* Exercise goal *
A stretch of the entries below is to be set down exactly, running from the line with "Keeps s0 (State.gTopology" through the line with "with_reducible apply keeps_setSsr", both included, and no other line.

>>

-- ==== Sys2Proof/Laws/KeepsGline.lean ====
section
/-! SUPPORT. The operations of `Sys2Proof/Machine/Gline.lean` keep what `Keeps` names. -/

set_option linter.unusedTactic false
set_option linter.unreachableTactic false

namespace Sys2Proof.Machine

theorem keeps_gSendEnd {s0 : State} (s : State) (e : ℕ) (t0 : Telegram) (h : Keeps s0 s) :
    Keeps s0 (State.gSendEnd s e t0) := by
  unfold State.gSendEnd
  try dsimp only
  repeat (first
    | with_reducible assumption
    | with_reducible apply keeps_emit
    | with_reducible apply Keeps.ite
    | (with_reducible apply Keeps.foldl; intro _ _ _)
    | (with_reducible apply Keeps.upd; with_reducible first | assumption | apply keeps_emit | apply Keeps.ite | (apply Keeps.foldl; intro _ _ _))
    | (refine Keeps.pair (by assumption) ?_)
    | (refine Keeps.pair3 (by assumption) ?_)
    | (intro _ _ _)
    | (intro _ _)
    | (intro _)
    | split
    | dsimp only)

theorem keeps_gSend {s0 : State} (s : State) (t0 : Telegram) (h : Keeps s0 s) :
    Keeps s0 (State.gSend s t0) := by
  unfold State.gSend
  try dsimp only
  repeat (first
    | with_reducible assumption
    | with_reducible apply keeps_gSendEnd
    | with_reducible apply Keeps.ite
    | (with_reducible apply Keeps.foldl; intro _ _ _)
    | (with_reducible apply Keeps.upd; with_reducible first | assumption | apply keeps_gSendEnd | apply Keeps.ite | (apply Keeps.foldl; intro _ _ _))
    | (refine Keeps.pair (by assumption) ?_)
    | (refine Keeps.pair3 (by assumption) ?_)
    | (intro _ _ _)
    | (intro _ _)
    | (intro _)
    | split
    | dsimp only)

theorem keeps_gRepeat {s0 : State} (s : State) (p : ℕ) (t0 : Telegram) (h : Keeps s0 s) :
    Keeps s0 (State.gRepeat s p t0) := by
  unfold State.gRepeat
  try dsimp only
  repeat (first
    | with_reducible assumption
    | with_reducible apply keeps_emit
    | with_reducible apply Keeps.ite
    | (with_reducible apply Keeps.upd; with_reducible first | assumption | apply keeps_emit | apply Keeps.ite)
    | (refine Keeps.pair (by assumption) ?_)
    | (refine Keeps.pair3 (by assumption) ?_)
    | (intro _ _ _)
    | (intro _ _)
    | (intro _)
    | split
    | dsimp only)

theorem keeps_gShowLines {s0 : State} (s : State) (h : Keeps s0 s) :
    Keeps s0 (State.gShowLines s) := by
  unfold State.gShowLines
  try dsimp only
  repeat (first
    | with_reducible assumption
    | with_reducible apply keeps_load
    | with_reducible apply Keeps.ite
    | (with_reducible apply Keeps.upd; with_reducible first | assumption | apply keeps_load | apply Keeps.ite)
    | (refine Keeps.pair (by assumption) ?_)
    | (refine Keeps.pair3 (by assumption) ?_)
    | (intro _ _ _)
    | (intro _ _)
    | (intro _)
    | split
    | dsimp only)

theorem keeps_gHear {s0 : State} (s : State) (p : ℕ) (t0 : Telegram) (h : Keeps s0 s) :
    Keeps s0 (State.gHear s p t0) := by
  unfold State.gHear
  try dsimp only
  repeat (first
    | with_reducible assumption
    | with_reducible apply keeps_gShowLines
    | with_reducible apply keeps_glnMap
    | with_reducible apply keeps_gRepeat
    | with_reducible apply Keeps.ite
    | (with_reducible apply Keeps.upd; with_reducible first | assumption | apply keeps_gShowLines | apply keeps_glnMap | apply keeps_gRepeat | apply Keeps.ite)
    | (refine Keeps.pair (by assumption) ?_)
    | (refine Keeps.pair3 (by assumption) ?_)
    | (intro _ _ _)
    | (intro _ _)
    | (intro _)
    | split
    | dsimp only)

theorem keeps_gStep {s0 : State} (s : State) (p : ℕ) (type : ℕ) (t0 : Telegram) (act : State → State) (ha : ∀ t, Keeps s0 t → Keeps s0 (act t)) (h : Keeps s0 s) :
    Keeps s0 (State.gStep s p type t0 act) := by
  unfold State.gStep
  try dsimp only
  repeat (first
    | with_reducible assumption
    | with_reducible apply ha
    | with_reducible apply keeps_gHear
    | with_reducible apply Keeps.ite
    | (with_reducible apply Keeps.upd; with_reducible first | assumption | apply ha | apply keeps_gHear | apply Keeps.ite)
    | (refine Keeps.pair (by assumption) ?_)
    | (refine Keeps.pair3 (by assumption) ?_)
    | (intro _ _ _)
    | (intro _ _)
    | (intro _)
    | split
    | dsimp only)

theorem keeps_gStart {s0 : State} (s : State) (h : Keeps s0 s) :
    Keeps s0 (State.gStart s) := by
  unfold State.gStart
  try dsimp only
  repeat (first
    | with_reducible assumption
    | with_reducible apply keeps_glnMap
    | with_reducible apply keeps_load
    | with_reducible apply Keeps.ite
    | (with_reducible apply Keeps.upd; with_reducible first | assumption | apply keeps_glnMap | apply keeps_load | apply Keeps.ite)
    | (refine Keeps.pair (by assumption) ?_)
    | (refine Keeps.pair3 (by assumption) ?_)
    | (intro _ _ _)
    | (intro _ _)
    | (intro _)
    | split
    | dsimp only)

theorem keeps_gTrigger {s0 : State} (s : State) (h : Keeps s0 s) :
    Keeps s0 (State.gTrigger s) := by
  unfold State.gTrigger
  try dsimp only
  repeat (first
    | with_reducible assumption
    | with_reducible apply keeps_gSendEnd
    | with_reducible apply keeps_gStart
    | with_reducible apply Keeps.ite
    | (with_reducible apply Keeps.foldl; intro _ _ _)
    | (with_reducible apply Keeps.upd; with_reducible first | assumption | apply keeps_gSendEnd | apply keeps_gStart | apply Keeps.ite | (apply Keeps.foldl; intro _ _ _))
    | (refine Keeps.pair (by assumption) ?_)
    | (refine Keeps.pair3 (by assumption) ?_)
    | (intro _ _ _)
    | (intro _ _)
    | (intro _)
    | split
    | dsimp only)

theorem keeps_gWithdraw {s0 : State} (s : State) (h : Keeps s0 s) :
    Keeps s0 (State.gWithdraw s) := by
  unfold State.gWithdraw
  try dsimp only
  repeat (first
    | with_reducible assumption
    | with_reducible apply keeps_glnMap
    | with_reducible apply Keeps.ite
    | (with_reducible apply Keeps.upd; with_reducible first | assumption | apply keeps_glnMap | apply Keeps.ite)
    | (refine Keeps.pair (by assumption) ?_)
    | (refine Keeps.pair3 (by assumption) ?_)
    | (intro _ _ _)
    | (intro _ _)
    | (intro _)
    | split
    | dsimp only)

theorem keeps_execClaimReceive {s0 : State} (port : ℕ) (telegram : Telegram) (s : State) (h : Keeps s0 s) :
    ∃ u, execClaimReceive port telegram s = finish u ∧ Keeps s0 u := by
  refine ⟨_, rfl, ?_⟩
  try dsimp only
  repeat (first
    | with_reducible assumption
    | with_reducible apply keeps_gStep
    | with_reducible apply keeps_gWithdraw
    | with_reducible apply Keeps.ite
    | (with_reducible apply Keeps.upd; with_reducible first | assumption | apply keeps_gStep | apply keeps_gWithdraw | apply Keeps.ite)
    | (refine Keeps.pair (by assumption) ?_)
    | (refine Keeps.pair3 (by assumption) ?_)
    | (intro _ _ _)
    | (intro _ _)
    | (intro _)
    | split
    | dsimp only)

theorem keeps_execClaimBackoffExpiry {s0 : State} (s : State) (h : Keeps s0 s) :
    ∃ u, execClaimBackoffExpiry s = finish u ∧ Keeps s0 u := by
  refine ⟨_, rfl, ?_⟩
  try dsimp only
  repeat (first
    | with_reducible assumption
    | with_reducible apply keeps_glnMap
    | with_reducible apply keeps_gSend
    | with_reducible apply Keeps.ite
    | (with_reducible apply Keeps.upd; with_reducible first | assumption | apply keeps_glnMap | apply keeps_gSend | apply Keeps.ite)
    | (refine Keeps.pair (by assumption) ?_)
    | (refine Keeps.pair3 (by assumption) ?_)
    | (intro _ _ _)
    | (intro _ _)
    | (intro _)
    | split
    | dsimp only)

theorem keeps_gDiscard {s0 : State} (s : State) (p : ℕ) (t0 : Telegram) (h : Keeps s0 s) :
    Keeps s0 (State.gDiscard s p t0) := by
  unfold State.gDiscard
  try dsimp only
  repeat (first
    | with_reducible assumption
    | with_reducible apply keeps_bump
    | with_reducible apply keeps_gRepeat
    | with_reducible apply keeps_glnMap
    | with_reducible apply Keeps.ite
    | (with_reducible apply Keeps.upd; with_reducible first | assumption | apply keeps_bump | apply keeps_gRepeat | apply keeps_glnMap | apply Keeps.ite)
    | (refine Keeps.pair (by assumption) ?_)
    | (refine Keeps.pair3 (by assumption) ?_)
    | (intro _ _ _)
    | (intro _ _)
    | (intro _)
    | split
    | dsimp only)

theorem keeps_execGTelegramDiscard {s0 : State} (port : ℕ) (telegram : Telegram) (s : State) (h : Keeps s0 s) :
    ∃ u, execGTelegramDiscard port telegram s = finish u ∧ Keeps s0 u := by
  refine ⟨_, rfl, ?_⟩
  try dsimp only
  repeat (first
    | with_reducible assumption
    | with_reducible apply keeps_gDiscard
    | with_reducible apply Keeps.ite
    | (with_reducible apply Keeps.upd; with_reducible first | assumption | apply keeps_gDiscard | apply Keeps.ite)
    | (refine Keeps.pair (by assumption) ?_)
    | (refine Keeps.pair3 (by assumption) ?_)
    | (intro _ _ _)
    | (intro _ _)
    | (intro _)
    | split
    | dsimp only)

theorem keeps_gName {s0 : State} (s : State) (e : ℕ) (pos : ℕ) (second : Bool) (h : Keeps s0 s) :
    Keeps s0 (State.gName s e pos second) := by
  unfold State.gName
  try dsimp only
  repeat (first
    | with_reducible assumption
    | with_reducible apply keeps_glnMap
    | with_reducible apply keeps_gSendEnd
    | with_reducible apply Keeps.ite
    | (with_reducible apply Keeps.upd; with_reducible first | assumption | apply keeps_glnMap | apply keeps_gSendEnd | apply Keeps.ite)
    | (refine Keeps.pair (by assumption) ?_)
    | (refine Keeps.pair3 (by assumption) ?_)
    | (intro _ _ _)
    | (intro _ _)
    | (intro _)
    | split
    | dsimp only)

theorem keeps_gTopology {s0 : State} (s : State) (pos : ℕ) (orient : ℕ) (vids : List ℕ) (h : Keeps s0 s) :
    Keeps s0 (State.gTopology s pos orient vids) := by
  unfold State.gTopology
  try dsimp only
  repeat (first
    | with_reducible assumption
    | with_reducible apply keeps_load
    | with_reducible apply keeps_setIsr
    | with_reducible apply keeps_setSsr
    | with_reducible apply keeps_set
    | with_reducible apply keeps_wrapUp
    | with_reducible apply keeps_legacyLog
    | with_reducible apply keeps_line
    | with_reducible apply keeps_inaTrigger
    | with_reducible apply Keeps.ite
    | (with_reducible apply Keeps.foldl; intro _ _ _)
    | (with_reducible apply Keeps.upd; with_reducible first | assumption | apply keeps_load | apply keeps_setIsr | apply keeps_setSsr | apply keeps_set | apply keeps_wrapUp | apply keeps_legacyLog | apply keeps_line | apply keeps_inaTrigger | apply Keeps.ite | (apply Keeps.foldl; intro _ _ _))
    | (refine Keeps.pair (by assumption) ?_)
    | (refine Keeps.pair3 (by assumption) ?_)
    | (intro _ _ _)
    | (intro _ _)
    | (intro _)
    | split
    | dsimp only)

<<

* Written solution *
    Keeps s0 (State.gTopology s pos orient vids) := by
  unfold State.gTopology
  try dsimp only
  repeat (first
    | with_reducible assumption
    | with_reducible apply keeps_load
    | with_reducible apply keeps_setIsr
    | with_reducible apply keeps_setSsr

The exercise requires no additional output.